### [Exercise details]
Quote only the lines from the top of the listing below down to and including the line with "s.pc := by rw [State.commit2_eq]".
═════ Records
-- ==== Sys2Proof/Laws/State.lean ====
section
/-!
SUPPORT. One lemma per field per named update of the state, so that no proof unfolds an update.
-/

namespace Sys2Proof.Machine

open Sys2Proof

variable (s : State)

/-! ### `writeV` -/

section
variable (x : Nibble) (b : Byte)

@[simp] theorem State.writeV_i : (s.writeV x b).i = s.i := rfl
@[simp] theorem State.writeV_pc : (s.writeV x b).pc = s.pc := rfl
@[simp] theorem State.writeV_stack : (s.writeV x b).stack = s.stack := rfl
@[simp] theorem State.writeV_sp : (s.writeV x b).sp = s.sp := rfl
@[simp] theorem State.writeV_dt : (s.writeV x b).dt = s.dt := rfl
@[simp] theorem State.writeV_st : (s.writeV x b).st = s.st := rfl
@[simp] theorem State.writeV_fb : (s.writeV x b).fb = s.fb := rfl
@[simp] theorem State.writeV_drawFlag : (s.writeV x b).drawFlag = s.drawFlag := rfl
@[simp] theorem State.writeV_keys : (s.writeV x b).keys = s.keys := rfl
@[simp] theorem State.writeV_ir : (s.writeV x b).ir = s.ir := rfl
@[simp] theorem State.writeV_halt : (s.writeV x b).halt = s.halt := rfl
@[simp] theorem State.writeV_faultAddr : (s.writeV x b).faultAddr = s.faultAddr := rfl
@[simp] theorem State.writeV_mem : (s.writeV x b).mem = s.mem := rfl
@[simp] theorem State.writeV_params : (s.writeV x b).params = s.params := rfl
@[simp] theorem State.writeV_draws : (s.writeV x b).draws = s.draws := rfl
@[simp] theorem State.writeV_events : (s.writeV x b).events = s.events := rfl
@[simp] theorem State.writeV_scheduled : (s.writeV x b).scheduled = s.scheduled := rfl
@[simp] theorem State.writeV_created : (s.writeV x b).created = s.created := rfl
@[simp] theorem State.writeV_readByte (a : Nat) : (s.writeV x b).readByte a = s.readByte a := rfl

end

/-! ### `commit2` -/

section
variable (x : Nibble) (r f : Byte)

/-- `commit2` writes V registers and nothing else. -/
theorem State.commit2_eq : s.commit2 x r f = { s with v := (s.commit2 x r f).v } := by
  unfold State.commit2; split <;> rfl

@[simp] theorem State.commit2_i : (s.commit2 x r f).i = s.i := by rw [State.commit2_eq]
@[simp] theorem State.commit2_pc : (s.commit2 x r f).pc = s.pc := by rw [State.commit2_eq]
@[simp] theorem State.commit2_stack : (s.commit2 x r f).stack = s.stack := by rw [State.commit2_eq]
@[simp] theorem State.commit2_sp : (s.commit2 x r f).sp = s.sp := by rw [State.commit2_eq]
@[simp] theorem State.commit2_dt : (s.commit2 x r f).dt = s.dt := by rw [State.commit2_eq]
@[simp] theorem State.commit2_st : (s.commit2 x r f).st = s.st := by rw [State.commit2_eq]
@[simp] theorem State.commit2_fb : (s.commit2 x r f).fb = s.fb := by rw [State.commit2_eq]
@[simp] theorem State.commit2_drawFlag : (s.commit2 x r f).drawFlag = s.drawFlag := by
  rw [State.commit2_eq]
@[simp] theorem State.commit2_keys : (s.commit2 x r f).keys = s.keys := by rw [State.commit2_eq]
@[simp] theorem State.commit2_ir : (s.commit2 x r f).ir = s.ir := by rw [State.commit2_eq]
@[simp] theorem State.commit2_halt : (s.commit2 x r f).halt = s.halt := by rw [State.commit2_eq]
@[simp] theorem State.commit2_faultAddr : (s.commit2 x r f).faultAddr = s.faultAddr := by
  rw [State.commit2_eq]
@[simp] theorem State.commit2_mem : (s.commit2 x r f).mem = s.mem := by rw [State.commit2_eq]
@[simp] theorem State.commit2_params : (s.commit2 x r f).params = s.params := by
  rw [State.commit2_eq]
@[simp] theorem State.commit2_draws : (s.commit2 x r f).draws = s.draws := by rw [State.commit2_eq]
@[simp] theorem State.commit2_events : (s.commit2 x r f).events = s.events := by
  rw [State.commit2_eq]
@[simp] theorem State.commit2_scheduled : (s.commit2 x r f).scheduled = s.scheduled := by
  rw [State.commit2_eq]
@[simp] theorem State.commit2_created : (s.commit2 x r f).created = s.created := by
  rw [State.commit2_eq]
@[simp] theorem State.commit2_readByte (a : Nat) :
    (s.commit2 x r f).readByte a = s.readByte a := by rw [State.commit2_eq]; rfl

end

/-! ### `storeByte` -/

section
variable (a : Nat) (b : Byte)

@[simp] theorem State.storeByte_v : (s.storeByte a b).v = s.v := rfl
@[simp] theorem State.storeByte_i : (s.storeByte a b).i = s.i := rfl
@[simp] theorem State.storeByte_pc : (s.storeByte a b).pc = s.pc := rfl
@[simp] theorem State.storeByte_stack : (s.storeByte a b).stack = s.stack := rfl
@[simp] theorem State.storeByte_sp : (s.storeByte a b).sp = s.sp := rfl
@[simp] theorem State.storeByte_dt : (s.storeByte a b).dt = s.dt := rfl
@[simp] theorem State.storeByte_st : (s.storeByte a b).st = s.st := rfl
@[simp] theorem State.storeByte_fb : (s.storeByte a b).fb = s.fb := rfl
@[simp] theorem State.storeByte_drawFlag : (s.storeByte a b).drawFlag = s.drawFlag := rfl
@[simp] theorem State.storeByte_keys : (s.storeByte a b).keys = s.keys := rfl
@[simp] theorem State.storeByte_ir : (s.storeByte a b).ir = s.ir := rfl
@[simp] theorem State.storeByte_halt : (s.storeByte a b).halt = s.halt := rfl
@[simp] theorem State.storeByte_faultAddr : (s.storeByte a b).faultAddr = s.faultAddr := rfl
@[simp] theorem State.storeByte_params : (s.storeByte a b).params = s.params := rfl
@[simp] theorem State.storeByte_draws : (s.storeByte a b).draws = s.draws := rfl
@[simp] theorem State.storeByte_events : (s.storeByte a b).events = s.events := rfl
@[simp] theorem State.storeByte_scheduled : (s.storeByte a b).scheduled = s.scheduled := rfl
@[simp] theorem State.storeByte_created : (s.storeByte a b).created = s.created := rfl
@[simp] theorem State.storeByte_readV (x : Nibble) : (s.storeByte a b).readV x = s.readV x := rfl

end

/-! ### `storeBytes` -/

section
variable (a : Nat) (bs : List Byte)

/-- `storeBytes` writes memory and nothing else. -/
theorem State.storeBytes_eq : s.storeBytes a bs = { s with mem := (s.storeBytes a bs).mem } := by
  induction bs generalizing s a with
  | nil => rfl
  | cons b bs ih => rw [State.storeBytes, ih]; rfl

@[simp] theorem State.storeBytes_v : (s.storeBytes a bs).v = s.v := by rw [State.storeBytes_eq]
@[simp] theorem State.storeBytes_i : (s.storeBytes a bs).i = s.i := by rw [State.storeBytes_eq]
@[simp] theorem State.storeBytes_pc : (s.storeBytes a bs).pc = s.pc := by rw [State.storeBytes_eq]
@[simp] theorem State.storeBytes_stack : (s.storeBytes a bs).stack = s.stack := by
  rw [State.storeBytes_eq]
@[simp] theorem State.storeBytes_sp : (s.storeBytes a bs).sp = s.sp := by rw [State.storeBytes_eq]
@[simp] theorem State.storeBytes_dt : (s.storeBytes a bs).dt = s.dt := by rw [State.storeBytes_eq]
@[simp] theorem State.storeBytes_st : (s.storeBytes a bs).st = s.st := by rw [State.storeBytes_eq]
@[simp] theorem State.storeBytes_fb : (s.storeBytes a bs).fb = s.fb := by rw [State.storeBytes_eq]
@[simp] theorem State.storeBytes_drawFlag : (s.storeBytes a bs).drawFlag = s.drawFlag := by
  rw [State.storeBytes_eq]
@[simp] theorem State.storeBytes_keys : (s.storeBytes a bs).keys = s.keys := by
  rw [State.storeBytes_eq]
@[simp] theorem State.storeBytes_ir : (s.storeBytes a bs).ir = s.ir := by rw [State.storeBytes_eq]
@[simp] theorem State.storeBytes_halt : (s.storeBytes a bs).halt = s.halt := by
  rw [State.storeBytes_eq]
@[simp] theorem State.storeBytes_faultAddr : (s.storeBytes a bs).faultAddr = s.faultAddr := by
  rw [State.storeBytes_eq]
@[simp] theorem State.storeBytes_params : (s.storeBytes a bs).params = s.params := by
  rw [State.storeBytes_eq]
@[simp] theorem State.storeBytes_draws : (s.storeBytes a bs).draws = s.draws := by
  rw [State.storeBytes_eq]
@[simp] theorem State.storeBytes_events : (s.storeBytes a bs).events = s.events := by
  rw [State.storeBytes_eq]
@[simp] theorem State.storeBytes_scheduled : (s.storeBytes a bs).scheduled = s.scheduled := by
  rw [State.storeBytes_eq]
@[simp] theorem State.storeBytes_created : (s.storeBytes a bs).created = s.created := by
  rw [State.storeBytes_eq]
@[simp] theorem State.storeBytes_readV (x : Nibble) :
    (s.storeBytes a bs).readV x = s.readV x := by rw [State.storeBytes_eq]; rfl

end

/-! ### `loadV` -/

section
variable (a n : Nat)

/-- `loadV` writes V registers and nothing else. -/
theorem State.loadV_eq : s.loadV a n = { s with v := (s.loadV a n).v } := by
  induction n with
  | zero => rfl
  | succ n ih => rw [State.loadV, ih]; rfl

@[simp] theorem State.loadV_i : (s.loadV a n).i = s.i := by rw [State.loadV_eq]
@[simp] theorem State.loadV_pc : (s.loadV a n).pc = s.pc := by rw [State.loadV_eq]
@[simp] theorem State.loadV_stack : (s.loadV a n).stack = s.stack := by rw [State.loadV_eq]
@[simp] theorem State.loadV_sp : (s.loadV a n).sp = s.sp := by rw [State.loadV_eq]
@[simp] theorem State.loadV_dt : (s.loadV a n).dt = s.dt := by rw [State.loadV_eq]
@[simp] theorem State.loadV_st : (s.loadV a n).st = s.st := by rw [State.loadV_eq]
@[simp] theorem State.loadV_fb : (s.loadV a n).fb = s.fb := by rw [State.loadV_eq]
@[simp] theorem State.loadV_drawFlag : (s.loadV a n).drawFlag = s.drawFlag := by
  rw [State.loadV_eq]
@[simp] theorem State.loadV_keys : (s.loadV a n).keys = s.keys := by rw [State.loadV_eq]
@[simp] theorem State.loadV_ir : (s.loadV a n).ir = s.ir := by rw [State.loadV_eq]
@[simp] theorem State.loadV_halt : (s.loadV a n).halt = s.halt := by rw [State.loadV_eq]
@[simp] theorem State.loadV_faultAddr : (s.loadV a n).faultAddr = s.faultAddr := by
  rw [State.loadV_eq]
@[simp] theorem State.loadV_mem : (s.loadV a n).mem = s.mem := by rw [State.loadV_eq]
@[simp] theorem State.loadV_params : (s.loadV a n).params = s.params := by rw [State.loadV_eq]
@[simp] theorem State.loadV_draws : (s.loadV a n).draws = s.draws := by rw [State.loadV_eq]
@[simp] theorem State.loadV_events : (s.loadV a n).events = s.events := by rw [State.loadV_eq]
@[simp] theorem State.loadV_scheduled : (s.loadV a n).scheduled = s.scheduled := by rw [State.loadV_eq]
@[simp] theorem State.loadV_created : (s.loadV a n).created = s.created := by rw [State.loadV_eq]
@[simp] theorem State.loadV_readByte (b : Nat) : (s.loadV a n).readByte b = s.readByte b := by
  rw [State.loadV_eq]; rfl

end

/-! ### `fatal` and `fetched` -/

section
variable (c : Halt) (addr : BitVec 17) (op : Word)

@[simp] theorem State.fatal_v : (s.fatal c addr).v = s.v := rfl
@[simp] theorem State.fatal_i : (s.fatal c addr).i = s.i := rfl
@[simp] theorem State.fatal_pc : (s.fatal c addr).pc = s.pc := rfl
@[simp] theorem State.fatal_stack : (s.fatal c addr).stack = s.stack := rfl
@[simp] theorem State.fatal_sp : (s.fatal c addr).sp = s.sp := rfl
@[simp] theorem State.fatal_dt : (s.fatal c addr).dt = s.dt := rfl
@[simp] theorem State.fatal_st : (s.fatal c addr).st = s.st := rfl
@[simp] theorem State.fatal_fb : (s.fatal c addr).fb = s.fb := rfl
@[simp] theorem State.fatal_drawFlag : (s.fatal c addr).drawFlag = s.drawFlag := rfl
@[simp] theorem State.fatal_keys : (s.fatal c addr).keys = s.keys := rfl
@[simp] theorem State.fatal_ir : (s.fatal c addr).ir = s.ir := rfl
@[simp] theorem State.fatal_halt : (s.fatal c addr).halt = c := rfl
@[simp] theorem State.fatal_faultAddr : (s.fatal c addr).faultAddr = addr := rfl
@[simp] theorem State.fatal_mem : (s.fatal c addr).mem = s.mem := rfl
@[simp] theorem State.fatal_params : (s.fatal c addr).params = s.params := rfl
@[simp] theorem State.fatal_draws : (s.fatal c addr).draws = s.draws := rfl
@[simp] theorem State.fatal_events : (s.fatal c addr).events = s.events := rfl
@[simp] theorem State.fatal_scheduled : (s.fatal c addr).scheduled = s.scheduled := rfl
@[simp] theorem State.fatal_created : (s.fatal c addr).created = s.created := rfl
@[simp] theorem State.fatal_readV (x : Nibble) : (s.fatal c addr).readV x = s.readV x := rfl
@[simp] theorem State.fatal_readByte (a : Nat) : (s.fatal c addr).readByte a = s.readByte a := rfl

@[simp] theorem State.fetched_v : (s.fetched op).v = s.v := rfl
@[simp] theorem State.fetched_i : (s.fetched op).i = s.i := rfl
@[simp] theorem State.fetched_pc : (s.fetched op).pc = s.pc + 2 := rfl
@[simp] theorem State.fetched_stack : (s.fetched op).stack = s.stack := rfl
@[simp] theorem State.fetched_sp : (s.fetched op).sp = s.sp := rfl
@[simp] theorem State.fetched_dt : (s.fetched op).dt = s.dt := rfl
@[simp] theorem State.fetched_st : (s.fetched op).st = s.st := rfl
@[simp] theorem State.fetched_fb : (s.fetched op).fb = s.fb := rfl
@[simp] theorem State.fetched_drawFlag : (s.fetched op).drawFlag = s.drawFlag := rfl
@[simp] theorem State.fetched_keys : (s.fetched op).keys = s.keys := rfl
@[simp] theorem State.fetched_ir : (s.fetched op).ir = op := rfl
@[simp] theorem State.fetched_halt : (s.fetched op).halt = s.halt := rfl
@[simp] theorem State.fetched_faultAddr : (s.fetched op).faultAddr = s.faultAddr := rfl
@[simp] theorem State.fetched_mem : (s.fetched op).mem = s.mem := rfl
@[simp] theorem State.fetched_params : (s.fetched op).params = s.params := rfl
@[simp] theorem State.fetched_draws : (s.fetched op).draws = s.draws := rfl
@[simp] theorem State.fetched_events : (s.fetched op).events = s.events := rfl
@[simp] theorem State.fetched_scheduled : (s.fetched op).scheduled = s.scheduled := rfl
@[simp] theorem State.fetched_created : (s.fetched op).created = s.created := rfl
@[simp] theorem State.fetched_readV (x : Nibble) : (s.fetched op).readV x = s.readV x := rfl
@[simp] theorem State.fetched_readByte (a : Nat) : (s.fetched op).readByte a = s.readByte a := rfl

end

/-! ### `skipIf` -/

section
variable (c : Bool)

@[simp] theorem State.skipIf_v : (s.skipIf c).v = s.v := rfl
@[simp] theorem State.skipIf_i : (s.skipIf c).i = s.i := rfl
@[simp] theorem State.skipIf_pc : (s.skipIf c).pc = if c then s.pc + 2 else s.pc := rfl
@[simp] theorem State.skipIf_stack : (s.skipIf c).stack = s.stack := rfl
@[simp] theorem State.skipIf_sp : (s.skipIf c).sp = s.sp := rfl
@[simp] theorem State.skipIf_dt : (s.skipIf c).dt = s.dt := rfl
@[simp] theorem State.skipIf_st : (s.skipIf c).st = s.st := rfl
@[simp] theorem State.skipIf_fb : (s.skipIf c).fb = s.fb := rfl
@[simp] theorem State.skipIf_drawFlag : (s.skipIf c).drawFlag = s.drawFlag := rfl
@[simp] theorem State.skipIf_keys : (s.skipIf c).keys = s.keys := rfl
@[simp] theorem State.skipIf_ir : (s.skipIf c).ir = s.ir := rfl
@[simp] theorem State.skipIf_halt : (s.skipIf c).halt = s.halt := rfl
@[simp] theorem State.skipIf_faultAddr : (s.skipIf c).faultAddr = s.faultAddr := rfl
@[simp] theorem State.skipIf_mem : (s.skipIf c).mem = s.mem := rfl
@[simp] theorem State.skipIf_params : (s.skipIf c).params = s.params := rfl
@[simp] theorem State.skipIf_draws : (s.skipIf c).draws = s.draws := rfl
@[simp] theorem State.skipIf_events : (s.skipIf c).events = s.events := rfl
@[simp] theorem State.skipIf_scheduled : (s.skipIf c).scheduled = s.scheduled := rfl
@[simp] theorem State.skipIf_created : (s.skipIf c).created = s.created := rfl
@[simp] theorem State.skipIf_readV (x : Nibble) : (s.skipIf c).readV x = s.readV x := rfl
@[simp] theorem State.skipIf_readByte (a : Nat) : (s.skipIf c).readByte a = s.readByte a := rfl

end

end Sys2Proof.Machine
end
══════════
### [Task solution]
-- ==== Sys2Proof/Laws/State.lean ====
section
/-!
SUPPORT. One lemma per field per named update of the state, so that no proof unfolds an update.
-/

namespace Sys2Proof.Machine

open Sys2Proof

variable (s : State)

/-! ### `writeV` -/

section
variable (x : Nibble) (b : Byte)

@[simp] theorem State.writeV_i : (s.writeV x b).i = s.i := rfl
@[simp] theorem State.writeV_pc : (s.writeV x b).pc = s.pc := rfl
@[simp] theorem State.writeV_stack : (s.writeV x b).stack = s.stack := rfl
@[simp] theorem State.writeV_sp : (s.writeV x b).sp = s.sp := rfl
@[simp] theorem State.writeV_dt : (s.writeV x b).dt = s.dt := rfl
@[simp] theorem State.writeV_st : (s.writeV x b).st = s.st := rfl
@[simp] theorem State.writeV_fb : (s.writeV x b).fb = s.fb := rfl
@[simp] theorem State.writeV_drawFlag : (s.writeV x b).drawFlag = s.drawFlag := rfl
@[simp] theorem State.writeV_keys : (s.writeV x b).keys = s.keys := rfl
@[simp] theorem State.writeV_ir : (s.writeV x b).ir = s.ir := rfl
@[simp] theorem State.writeV_halt : (s.writeV x b).halt = s.halt := rfl
@[simp] theorem State.writeV_faultAddr : (s.writeV x b).faultAddr = s.faultAddr := rfl
@[simp] theorem State.writeV_mem : (s.writeV x b).mem = s.mem := rfl
@[simp] theorem State.writeV_params : (s.writeV x b).params = s.params := rfl
@[simp] theorem State.writeV_draws : (s.writeV x b).draws = s.draws := rfl
@[simp] theorem State.writeV_events : (s.writeV x b).events = s.events := rfl
@[simp] theorem State.writeV_scheduled : (s.writeV x b).scheduled = s.scheduled := rfl
@[simp] theorem State.writeV_created : (s.writeV x b).created = s.created := rfl
@[simp] theorem State.writeV_readByte (a : Nat) : (s.writeV x b).readByte a = s.readByte a := rfl

end

/-! ### `commit2` -/

section
variable (x : Nibble) (r f : Byte)

/-- `commit2` writes V registers and nothing else. -/
theorem State.commit2_eq : s.commit2 x r f = { s with v := (s.commit2 x r f).v } := by
  unfold State.commit2; split <;> rfl

@[simp] theorem State.commit2_i : (s.commit2 x r f).i = s.i := by rw [State.commit2_eq]
@[simp] theorem State.commit2_pc : (s.commit2 x r f).pc = s.pc := by rw [State.commit2_eq]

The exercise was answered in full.